Start of Dataset excerpts

-- ==== Sys2Proof/Machine/Cache.lean ====
section
/-! DEFINITION. The arrays of the cache slices (R213 to R225, R231, R237): sets and tags, presence, recency, victim
choice, eviction and the dropping of lines, and scratch placement. -/

namespace Sys2Proof.Machine

open Reg

/-! ## Addresses (R213, R237) -/

/-- The cache set of a DPA. -/
def cacheSet (a : Nat) : Nat :=
  bitsOf a 16 8 ^^^ bitsOf a 25 17 ^^^ bitsOf a 34 26 ^^^ bitsOf a 43 35 ^^^ bitsOf a 45 44

/-- The tag of a DPA. -/
def cacheTag (a : Nat) : Nat := bitsOf a 45 17

/-- The DPA of the line of a tag in a set. -/
def lineDpa (set tag : Nat) : Nat :=
  let hi := tag * 2 ^ 17
  hi + ((set ^^^ cacheSet hi) * 2 ^ 8)

/-- Slice, set and way of a line key. -/
def keySlice (k : Nat) : Nat := k / 8192
/-- Set. -/
def keySet (k : Nat) : Nat := k / 16 % 512
/-- Way. -/
def keyWay (k : Nat) : Nat := k % 16

/-- A line of the arrays. -/
def Block.line (b : Block) (k : Nat) : Line := b.arr.lines.get k

/-- The DPA of the line at a key. -/
def Block.keyDpa (b : Block) (k : Nat) : Nat := lineDpa (keySet k) (b.line k).tag

/-- The slice and the sector key of a scratch offset (R237). -/
def Block.scratchPlace (b : Block) (x : Nat) : Nat × Nat :=
  let c := bitsOf x 11 8
  let way := 16 - b.scratchWays + bitsOf x 24 21
  (c, lineKey c (bitsOf x 20 12) way * 4 + bitsOf x 7 6)

/-- Bytes of configured scratch. -/
def Block.scratchSize (b : Block) : Nat := b.scratchWays * 2 ^ 21

/-! ## Presence (R217) -/

/-- A line is present when a sector of it is not I; one being evicted or dropped no longer answers. -/
def Line.present (l : Line) : Bool := !l.st.isEmpty && !l.going

/-- The way of a slice that holds the line of a DPA. -/
def Block.findLine (b : Block) (c a : Nat) : Option Nat :=
  ((List.range (16 - b.scratchWays)).map (lineKey c (cacheSet a))).find? (fun k =>
    let l := b.line k
    l.present && l.tag == cacheTag a)

/-- Ways of a set by partition (R214). -/
def Block.normalKeys (b : Block) (c set : Nat) : List Nat := (List.range b.normalWays).map (lineKey c set)
/-- Pinned ways. -/
def Block.pinnedKeys (b : Block) (c set : Nat) : List Nat :=
  (List.range b.pinnedWays).map (fun i => lineKey c set (b.normalWays + i))

/-- A way is busy (R225): a fill is in flight, a write-back is not accepted, or it waits for the allocation that evicted
it. -/
def Block.wayBusy (b : Block) (k : Nat) : Bool :=
  let l := b.line k
  l.going || l.wbLeft != 0 || l.st.any (fun e => e.2 == .f)
  || (b.slices.get (keySlice k)).wait.any (fun w => w.2 == some k)

/-! ## SRAM errors (R217, R233 to R235) -/

/-- An SRAM error of slice `c` (R233 to R235): `pos` is its bit in CCH_STATUS. -/
def Block.cchErr (b : Block) (c pos set way sec : Nat) : Block :=
  let bit := match pos with
    | 0 => CCH_STATUS_TAG_FIX c
    | 1 => CCH_STATUS_DATA_CE c
    | 2 => CCH_STATUS_DATA_UE c
    | _ => CCH_STATUS_TAG_UE c
  let b := ((b.wr bit 1).wr (CCH_ERR_KIND c) (pos + 1)).wr (CCH_ERR_SECTOR c) sec
  ((b.wr (CCH_ERR_WAY c) way).wr (CCH_ERR_SET c) set).intr 10 (b.bit (CCH_CTL_INT_EN c) pos)

/-- Code of a sector state in the tag (R217). -/
def Sec.code : Sec → Nat
  | .i => 0
  | .f => 1
  | .v => 2
  | .d => 3

/-- The sector state of a code. -/
def Sec.ofCode (n : Nat) : Sec :=
  match n with
  | 0 => .i
  | 1 => .f
  | 2 => .v
  | _ => .d

/-- A tag entry with the bits of `m` flipped: TAG in [28:0], CLASS in [31:29], PIN 32, EA 33, ST[0] to ST[3] from 34 on, AGE
in [45:42]. -/
def Line.flipped (l : Line) (m : Nat) : Line :=
  { l with
    tag := l.tag ^^^ bitsOf m 28 0, cls := l.cls ^^^ bitsOf m 31 29, pin := l.pin != bitOf m 32, ea := l.ea != bitOf m 33
    st := forEach (List.range 4) l.st (fun t s =>
      t.set s (Sec.ofCode ((l.st.get s).code ^^^ bitsOf m (35 + 2 * s) (34 + 2 * s))))
    age := l.age ^^^ bitsOf m 45 42 }

/-- A sector state, its data and whether it holds the poison pattern are written. -/
def Block.writeCell (b : Block) (k sec : Nat) (st : Sec) (data : BitVec 512) (bad : Bool) : Block :=
  let b := b.updLine k (fun l => { l with st := l.st.set sec st, dat := l.dat.set sec data, bad := l.bad.set sec bad })
  { b with arr := { b.arr with err := b.arr.err.set (4 * k + sec) 0 } }

/-- Sector `sec` of line `k` is read from the data array (R235): `true` where its reader is to be answered UE. A clean sector
with an uncorrectable word returns to I; a dirty one takes the poison pattern, which the extent's POISON flag tells. -/
def Block.dataRead (b : Block) (k sec : Nat) : Block × Bool :=
  let c := keySlice k
  match b.arr.err.get (4 * k + sec) with
  | 0 => (b, false)
  | 1 =>
    ({ b with arr := { b.arr with err := b.arr.err.set (4 * k + sec) 0 } }.cchErr c 1 (keySet k) (keyWay k) sec, false)
  | _ =>
    let b := b.cchErr c 2 (keySet k) (keyWay k) sec
    if (b.line k).st.get sec = .v then (b.writeCell k sec .i 0 false, false)
    else
      let b := (b.writeCell k sec .d 0 true).descUpd (poisonUpd (b.line k).idx)
      (b.event { code := 33, kind := 0, form := 0, addr := b.keyDpa k + 64 * sec, unit_ := .slice c, sev := none }, true)

/-! ## Recency (R223, R242) -/

/-- AGE of a way. -/
def Block.ageOf (b : Block) (k : Nat) : Nat := (b.line k).age ^^^ keyWay k

/-- Set AGE of a way. -/
def Block.setAge (b : Block) (k v : Nat) : Block := b.updLine k (fun l => { l with age := v ^^^ keyWay k })

/-- Move a normal way to AGE `v`; the ways between shift by one, so that ages stay a ranking. -/
def Block.moveAge (b : Block) (k v : Nat) : Block :=
  if decide (b.normalWays ≤ keyWay k) then b
  else
    let old := b.ageOf k
    let b' := forEach (b.normalKeys (keySlice k) (keySet k)) b (fun b j =>
      let a := b.ageOf j
      if v ≤ a ∧ a < old then b.setAge j (a + 1)
      else if old < a ∧ a ≤ v then b.setAge j (a - 1)
      else b)
    b'.setAge k v

/-! ## Write-backs and dropping (R231, R236, R247) -/

/-- Where the writes of a request or a line go: each side's route, with its number and the standing of the other side.
A line served from the mirror alone has its primary side discarded already (R122, R123). -/
def writeSides (onMirror : Bool) (route : Route) (mirror : Option Route) : List (Route × Nat × Nat) :=
  match onMirror, mirror with
  | false, none => [(route, 0, 0)]
  | false, some m => [(route, 1, 0), (m, 2, 0)]
  | true, none => [(route, 2, 2)]
  | true, some m => [(route, 2, 0), (m, 1, 0)]

/-- The mirror side from which a side's frame can be recovered (R381). -/
def twinOf (onMirror stale : Bool) (mirror : Option Route) (side : Nat) : Option Route :=
  if side = 1 ∧ !onMirror ∧ !stale then mirror else none

/-- The write-backs of one sector: to its frame, and for a mirrored extent to the mirror frame. -/
def Block.lineWriteBacks (b : Block) (k sec mnt : Nat) : Block × List WriteBack :=
  let l := b.line k
  let (id, b) := b.newId
  (b, (writeSides l.onMirror l.route l.mirror).map (fun x => { (default : WriteBack) with
    id := id, dpa := some (b.keyDpa k + 64 * sec), route := x.1.sector sec, sec := sec
    data := l.dat.get sec, poison := l.bad.get sec, cls := l.cls, src := 0, way := some k
    idx := l.idx, side := x.2.1, sib := x.2.2, mnt := mnt, twin := twinOf l.onMirror l.stale l.mirror x.2.1 }))

/-- Send the dirty sectors of a line towards the write queues. -/
def Block.sendDirty (b : Block) (k mnt : Nat) : Block :=
  let c := keySlice k
  let secs := (List.range 4).filter (fun s => (b.line k).st.get s == .d)
  let b := if mnt = 1 then b.addSat CCH_MNT_WB_CNT_CNT secs.length else b
  forEach secs b (fun b s =>
    let (b, ws) := (b.dataRead k s).1.lineWriteBacks k s mnt
    let b := b.count (ctrSlice c) 5 1
      { (default : Carry) with dpa := some (b.keyDpa k + 64 * s), tc := some (b.line k).cls }
    let b := (b.updSlice c (fun q => { q with wb := q.wb ++ ws })).updLine k (fun l => { l with
      wbLeft := l.wbLeft + ws.length, st := l.st.set s .v })
    forEach ws b (fun b w => b.wake w.route.chan))

/-- Fills of a line are not installed any more (R247). -/
def Block.cancelFills (b : Block) (k : Nat) : Block :=
  let mark (x : Miss) : Miss := if x.way = some k then { x with cancel := true } else x
  let b := b.updSlice (keySlice k) (fun q => { q with miss := q.miss.map mark })
  { b with ecc := { b.ecc with mirrors := b.ecc.mirrors.map (fun m => { m with miss := mark m.miss }) } }

/-- Drop a line: it no longer answers, and its way is freed once its write-backs are accepted and its fills are back. -/
def Block.dropLine (b : Block) (k : Nat) (writeBack : Bool) (mnt : Nat) : Block :=
  let b := if writeBack then b.sendDirty k mnt else b
  let b := b.cancelFills k
  let b := b.updLine k (fun l => { l with
    going := true, st := l.st.filter (fun e => e.2 == .f), bad := [], pin := false, ea := false })
  b.freeLine k

/-- The tag entry at a key is accessed (R233): where one copy fails parity, the other is used and the failing one
rewritten; where both fail, or both pass but disagree, the entry is rewritten as not present. -/
def Block.tagCheck (b : Block) (k : Nat) : Block :=
  let l := b.line k
  let fails (m : Nat) : Bool := xorBits m 47
  if l.flip0 = 0 ∧ l.flip1 = 0 then b
  else if (fails l.flip0 && fails l.flip1) || (!fails l.flip0 && !fails l.flip1 && l.flip0 != l.flip1) then
    let b := b.cchErr (keySlice k) 3 (keySet k) (keyWay k) 0
    let b := (b.updLine k (fun l => { l with flip0 := 0, flip1 := 0 })).dropLine k false 0
    b.event { code := 32, kind := 0, form := 1, addr := locAddr 2 (keySlice k) (keySet k + keyWay k * 512)
              unit_ := .slice (keySlice k), sev := none }
  else
    let one := fails l.flip0 || fails l.flip1
    let b := b.updLine k (fun l =>
      { l.flipped (if fails l.flip0 then l.flip1 else l.flip0) with flip0 := 0, flip1 := 0 })
    if one then b.cchErr (keySlice k) 0 (keySet k) (keyWay k) 0 else b

/-- The tags of a set are read; scratch ways hold none. -/
def Block.tagsRead (b : Block) (c set : Nat) : Block :=
  forEach (List.range (16 - b.scratchWays)) b (fun b w => b.tagCheck (lineKey c set w))

/-- An upset happens in slice `c`. -/
def Block.upset (b : Block) (c : Nat) (u : Upset) : Block :=
  match u with
  | .none => b
  | .tag set way first second =>
    if way.toNat < 16 - b.scratchWays then
      b.updLine (lineKey c set.toNat way.toNat) (fun l => { l with
        flip0 := l.flip0 ^^^ first.toNat, flip1 := l.flip1 ^^^ second.toNat })
    else b
  | .data set way sec uncorrectable =>
    let at_ := lineKey c set.toNat way.toNat * 4 + sec.toNat
    { b with arr := { b.arr with err := b.arr.err.set at_ (if uncorrectable then 2 else 1) } }
  | .miss i => { b with edt := { b.edt with
      fetches := b.edt.fetches.map (fun f => if f.idx = i.toNat then { f with bad := true } else f) } }

/-! ## Victim choice (R225) -/

/-- What the victim choice answers: a free way, a way to evict first, or WAIT; `pinned` tells in which partition. -/
inductive Victim
  | way (k : Nat) (pinned : Bool)
  | evict (k : Nat)
  | wait
  deriving DecidableEq, Repr

/-- WAY_QUOTA of a class as it acts. -/
def Block.wayQuota (b : Block) (t : Nat) : Nat := min 16 (b.wk (REGU_CLASS_WAY_QUOTA t))

/-- The way of highest AGE among some. -/
def Block.oldest (b : Block) (ks : List Nat) : Option Nat :=
  ks.foldl (fun m k => match m with
    | none => some k
    | some j => if b.ageOf j < b.ageOf k then some k else some j) none

/-- Choose among the normal ways. -/
def Block.normalVictim (b : Block) (c set t : Nat) : Victim :=
  let keys := b.normalKeys c set
  let cand := keys.filter (fun k => !b.wayBusy k)
  if cand.isEmpty then .wait
  else match cand.find? (fun k => !(b.line k).present) with
  | some k => .way k false
  | none =>
    match b.oldest (cand.filter (fun k => (b.line k).ea)) with
    | some k => .evict k
    | none =>
      let mine := keys.filter (fun k => (b.line k).present && (b.line k).cls == t)
      let pool := if b.wayQuota t ≤ mine.length then cand.filter (fun k => (b.line k).cls == t) else cand
      match b.oldest pool with
      | some k => .evict k
      | none => .wait

/-- The victim of an allocation (R225); an allocation that finds no pinned way counts and goes on as a normal one. -/
def Block.victim (b : Block) (c set t : Nat) (pinned : Bool) : Block × Victim :=
  if pinned then
    match (b.pinnedKeys c set).find? (fun k => !(b.line k).present && !b.wayBusy k) with
    | some k => (b, .way k true)
    | none => let b := b.bump CCH_PIN_FULL_CNT_CNT; (b, b.normalVictim c set t)
  else (b, b.normalVictim c set t)

/-! ## Allocation decision (R219, R152, R210) -/

/-- How a miss allocates. -/
inductive Alloc
  | none | normal (ea : Bool) | pinned
  deriving DecidableEq, Repr

/-- A continuation write from P4 (R152). -/
def Req.isCont (r : Req) : Bool := r.src == 4 && r.op == .wrp && tagCont r.tag

/-- The table of R219 with its exceptions, in their order. A prefetch follows it too (R224). -/
def Block.allocOf (b : Block) (r : Req) : Alloc :=
  let hint := tagAlloc r.tag
  let base : Alloc := match r.policy with
    | 1 => .none
    | 2 => .pinned
    | _ => match hint with
      | 1 => .none
      | 2 => if decide (r.src < 6) && b.bit CCH_PIN_PORTS_PORTS r.src then .pinned else .normal false
      | 3 => .normal true
      | _ => .normal false
  if decide (6 ≤ r.src) || r.area != .dram || r.direct then .none
  else
    let want := if r.isCont && r.policy != 1 then .normal false else base
    match want with
    | .normal _ => if b.wayQuota r.tc = 0 then .none else want
    | w => w

/-- Take a free way for the line of a request: all sectors I, recency set (R223). -/
def Block.takeWay (b : Block) (k : Nat) (r : Req) (pinned ea stream : Bool) : Block :=
  let old := (b.line k).age
  let base := r.dpa / 256 * 256
  let b := b.updLine k (fun _ => { (default : Line) with
    tag := cacheTag base, cls := r.tc, pin := pinned, ea := ea, age := old
    route := r.route, mirror := r.mirror, onMirror := r.onMirror, stale := r.stale, idx := r.idx })
  b.moveAge k (if stream then 15 else 0)

end Sys2Proof.Machine
end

End of Dataset excerpts

- _Requirement_: Start with the line above that contains "let (b, ws)" and end with the line that contains "let mark (x". Write out those lines exactly, and only those.

- _Solution to this problem_:
    let (b, ws) := (b.dataRead k s).1.lineWriteBacks k s mnt
    let b := b.count (ctrSlice c) 5 1
      { (default : Carry) with dpa := some (b.keyDpa k + 64 * s), tc := some (b.line k).cls }
    let b := (b.updSlice c (fun q => { q with wb := q.wb ++ ws })).updLine k (fun l => { l with
      wbLeft := l.wbLeft + ws.length, st := l.st.set s .v })
    forEach ws b (fun b w => b.wake w.route.chan))

/-- Fills of a line are not installed any more (R247). -/
def Block.cancelFills (b : Block) (k : Nat) : Block :=
  let mark (x : Miss) : Miss := if x.way = some k then { x with cancel := true } else x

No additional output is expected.